Top of RECORDS SHOWN

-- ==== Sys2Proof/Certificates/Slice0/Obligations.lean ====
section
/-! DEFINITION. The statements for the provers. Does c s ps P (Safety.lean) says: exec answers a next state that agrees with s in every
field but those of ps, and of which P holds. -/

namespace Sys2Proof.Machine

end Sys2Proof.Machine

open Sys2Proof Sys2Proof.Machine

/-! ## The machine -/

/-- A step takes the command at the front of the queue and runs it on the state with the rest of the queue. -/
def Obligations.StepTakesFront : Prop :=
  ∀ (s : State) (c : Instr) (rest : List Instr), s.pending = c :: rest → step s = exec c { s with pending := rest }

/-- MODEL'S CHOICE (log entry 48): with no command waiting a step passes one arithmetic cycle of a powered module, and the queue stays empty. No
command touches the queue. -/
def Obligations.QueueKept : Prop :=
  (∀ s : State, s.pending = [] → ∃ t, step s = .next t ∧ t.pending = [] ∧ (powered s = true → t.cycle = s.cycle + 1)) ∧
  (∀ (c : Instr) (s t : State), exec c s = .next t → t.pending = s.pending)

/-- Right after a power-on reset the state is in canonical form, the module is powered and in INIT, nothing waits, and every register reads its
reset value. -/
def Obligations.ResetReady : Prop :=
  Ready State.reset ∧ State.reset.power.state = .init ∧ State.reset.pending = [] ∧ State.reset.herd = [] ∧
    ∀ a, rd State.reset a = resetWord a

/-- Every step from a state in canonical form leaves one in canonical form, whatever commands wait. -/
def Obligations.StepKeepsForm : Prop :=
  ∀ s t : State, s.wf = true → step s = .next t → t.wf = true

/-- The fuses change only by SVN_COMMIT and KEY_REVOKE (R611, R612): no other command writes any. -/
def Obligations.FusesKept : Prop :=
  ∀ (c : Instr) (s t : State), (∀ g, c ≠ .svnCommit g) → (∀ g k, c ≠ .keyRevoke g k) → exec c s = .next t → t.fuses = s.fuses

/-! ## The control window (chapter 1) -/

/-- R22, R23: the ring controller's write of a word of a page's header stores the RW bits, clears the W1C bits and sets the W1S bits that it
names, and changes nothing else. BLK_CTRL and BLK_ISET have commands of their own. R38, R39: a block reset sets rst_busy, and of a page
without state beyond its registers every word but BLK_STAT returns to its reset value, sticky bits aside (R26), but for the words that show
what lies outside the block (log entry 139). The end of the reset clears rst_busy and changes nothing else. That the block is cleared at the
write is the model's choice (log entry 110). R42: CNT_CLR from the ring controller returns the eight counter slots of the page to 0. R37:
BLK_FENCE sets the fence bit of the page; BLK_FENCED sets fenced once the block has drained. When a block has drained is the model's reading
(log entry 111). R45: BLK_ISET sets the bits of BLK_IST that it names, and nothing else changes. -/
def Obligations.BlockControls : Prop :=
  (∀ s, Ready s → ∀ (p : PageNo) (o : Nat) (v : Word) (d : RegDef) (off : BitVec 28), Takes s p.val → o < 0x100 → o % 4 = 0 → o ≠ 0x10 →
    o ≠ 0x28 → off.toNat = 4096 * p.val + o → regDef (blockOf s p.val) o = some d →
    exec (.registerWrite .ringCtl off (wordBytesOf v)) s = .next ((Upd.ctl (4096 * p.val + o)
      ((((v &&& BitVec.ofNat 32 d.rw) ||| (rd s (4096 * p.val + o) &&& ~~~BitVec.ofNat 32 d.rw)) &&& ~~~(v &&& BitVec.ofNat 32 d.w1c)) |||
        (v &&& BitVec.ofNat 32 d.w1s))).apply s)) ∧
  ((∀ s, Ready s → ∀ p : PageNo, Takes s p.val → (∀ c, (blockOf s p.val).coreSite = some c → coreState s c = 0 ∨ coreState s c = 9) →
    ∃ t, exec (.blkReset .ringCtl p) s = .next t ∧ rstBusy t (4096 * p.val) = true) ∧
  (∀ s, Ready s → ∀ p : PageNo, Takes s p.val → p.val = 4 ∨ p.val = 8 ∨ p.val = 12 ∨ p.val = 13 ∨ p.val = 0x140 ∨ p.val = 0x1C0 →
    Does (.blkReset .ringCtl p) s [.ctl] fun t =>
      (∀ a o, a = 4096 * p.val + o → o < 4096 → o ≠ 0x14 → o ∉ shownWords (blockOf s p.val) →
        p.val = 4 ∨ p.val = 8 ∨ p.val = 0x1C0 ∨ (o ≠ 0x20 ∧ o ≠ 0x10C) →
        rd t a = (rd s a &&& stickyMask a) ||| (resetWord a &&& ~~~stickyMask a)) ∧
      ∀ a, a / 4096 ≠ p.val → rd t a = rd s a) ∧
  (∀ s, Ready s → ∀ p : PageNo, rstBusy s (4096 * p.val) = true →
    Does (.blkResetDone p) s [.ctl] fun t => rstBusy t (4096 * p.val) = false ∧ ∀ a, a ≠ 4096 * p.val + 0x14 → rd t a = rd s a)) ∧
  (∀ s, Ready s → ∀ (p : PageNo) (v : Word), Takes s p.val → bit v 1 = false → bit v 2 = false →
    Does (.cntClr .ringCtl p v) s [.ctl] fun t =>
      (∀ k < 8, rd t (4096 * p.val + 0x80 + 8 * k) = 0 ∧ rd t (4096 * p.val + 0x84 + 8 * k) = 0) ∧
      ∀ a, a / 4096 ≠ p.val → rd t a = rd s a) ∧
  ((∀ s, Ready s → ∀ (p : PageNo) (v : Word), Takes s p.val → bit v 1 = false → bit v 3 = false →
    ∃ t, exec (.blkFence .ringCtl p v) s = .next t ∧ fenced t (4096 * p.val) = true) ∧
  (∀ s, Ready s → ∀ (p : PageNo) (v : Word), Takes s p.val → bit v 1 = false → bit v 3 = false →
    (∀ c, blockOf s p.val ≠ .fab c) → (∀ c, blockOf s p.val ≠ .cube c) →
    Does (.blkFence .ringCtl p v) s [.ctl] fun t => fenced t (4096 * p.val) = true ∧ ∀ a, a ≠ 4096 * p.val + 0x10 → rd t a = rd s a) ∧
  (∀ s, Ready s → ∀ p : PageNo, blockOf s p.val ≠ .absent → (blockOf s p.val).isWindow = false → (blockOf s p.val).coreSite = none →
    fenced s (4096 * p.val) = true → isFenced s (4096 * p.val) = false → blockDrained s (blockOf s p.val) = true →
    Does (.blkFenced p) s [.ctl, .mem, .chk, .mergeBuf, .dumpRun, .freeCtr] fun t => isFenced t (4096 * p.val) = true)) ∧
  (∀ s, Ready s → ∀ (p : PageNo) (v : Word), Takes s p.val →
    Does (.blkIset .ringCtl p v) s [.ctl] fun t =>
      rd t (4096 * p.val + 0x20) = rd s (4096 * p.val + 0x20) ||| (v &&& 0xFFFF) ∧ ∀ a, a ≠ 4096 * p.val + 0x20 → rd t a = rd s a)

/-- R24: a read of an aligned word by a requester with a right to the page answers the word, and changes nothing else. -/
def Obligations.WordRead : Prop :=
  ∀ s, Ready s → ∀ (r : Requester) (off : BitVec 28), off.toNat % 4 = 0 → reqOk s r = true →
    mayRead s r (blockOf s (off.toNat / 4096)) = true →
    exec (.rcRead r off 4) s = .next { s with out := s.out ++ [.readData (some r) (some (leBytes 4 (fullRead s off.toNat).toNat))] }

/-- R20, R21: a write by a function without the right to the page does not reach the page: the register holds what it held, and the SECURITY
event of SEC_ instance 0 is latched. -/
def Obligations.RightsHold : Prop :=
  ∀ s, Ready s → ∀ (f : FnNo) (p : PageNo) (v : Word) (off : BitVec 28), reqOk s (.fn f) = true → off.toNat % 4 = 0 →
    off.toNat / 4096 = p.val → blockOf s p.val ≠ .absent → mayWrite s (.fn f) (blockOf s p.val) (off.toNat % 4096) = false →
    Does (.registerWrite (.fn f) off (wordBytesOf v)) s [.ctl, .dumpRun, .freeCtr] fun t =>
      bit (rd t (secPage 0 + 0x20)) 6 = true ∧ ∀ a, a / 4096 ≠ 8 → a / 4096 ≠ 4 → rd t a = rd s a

Bottom of RECORDS SHOWN

◆ INSTRUCTIONS TO FOLLOW
From the records above, copy each line in which the string "BitVec" occurs.

◆ RESULT OF THE EXERCISE
  (∀ s, Ready s → ∀ (p : PageNo) (o : Nat) (v : Word) (d : RegDef) (off : BitVec 28), Takes s p.val → o < 0x100 → o % 4 = 0 → o ≠ 0x10 →
      ((((v &&& BitVec.ofNat 32 d.rw) ||| (rd s (4096 * p.val + o) &&& ~~~BitVec.ofNat 32 d.rw)) &&& ~~~(v &&& BitVec.ofNat 32 d.w1c)) |||
        (v &&& BitVec.ofNat 32 d.w1s))).apply s)) ∧
  ∀ s, Ready s → ∀ (r : Requester) (off : BitVec 28), off.toNat % 4 = 0 → reqOk s r = true →
  ∀ s, Ready s → ∀ (f : FnNo) (p : PageNo) (v : Word) (off : BitVec 28), reqOk s (.fn f) = true → off.toNat % 4 = 0 →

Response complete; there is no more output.